Collected data entries:

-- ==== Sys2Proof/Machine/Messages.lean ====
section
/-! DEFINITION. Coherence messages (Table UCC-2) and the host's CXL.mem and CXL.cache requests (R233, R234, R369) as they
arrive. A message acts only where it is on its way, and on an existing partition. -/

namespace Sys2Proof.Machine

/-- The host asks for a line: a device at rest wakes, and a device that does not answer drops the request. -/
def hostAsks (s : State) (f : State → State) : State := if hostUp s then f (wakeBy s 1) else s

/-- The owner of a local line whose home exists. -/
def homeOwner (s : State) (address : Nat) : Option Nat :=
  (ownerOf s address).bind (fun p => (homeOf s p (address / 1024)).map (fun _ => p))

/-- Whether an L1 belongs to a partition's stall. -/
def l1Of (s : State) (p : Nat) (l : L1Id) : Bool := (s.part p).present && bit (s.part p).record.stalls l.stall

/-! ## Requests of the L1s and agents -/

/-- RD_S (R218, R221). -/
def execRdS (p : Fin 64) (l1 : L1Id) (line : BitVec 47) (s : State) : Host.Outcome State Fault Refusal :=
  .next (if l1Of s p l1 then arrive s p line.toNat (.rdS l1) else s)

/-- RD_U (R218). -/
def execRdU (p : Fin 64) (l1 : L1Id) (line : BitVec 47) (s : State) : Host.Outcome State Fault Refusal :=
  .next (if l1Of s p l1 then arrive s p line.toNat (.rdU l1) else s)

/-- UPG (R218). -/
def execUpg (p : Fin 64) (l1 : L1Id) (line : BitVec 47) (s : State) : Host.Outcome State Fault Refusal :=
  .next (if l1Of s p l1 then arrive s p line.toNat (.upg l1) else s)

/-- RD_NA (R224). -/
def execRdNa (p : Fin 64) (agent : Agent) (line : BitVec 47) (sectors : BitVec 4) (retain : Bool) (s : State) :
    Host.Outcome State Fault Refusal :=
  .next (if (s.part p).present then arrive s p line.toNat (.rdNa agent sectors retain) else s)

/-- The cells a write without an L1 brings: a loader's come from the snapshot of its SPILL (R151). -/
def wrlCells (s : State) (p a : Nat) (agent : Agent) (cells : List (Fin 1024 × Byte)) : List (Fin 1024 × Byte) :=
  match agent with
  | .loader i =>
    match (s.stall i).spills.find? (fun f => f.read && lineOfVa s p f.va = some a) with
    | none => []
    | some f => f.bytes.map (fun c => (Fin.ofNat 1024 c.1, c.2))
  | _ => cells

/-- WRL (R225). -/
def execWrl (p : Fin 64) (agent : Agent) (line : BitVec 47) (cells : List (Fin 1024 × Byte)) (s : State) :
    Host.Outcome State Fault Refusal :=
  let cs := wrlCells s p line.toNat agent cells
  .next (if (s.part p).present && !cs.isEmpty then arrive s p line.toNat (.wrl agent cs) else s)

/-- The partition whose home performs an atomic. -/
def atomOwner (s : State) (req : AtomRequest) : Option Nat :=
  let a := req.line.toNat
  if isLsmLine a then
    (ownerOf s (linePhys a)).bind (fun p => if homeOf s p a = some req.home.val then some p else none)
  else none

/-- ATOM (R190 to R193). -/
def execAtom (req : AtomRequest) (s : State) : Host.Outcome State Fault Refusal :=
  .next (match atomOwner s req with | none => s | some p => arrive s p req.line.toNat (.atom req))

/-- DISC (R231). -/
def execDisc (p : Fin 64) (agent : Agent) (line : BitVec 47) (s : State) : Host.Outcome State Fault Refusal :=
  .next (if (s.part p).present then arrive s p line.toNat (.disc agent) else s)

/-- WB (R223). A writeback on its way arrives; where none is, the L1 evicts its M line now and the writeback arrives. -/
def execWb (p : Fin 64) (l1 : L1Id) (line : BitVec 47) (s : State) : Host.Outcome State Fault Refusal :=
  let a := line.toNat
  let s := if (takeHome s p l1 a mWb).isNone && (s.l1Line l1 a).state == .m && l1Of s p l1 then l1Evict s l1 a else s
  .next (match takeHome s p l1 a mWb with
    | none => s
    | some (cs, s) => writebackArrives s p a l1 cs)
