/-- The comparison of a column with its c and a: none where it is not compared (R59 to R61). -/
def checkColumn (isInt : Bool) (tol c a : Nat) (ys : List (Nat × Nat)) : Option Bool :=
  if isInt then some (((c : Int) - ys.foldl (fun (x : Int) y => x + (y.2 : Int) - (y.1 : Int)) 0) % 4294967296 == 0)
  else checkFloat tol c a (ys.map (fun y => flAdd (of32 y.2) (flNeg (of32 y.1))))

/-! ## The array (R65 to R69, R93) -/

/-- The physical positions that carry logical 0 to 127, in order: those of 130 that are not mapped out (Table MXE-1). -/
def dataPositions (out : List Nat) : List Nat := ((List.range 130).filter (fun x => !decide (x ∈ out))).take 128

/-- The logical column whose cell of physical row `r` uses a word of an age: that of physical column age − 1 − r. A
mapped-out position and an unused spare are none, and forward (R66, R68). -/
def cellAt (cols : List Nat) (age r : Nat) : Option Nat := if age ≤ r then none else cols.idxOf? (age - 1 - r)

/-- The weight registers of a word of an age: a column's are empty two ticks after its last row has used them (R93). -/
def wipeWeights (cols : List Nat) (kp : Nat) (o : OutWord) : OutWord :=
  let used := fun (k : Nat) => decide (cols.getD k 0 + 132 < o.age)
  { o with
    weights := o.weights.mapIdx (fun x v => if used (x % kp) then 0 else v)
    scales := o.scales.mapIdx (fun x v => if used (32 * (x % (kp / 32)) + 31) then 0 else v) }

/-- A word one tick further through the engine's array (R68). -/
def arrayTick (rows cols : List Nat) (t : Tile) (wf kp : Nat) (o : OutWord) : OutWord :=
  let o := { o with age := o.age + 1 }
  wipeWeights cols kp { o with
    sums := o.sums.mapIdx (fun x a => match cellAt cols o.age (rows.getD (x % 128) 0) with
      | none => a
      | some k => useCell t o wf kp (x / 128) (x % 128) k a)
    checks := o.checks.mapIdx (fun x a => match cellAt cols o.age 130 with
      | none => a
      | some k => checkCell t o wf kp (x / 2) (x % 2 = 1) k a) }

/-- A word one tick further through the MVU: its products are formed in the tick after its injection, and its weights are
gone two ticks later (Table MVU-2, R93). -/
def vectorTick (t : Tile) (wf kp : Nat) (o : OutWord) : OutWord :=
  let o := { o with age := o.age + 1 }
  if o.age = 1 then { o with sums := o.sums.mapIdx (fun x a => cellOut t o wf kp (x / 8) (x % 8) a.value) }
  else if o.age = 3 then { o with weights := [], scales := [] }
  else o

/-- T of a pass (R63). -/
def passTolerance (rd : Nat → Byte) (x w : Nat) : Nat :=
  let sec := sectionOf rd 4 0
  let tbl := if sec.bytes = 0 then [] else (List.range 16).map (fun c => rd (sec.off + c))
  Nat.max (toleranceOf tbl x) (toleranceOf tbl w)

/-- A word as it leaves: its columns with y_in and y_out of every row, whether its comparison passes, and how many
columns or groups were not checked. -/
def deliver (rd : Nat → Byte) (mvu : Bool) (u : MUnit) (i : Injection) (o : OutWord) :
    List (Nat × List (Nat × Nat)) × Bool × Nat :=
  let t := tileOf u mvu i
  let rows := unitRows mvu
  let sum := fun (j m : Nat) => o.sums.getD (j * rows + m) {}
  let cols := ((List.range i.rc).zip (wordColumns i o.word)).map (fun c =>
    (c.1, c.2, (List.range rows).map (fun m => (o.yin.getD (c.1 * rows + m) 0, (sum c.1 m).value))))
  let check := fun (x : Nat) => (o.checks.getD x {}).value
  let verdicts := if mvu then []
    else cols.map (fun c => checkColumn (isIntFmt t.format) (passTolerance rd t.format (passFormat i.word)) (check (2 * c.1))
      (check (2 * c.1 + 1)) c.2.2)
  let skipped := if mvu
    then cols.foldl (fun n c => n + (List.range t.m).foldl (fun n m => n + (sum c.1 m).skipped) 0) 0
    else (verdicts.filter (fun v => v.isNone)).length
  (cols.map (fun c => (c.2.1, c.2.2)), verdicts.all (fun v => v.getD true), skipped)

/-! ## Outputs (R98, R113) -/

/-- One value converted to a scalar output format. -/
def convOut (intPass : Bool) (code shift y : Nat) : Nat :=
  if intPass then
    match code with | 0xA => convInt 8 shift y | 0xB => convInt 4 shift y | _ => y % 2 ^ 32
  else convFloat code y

TASK DIRECTIONS - Restate word for word the entries above, starting at the line with "def execAtom (req" and ending at the line with "agent) else s)", inclusive, and no others.

RESULT -
def execAtom (req : AtomRequest) (s : State) : Host.Outcome State Fault Refusal :=
  .next (match atomOwner s req with | none => s | some p => arrive s p req.line.toNat (.atom req))

/-- DISC (R231). -/
def execDisc (p : Fin 64) (agent : Agent) (line : BitVec 47) (s : State) : Host.Outcome State Fault Refusal :=
  .next (if (s.part p).present then arrive s p line.toNat (.disc agent) else s)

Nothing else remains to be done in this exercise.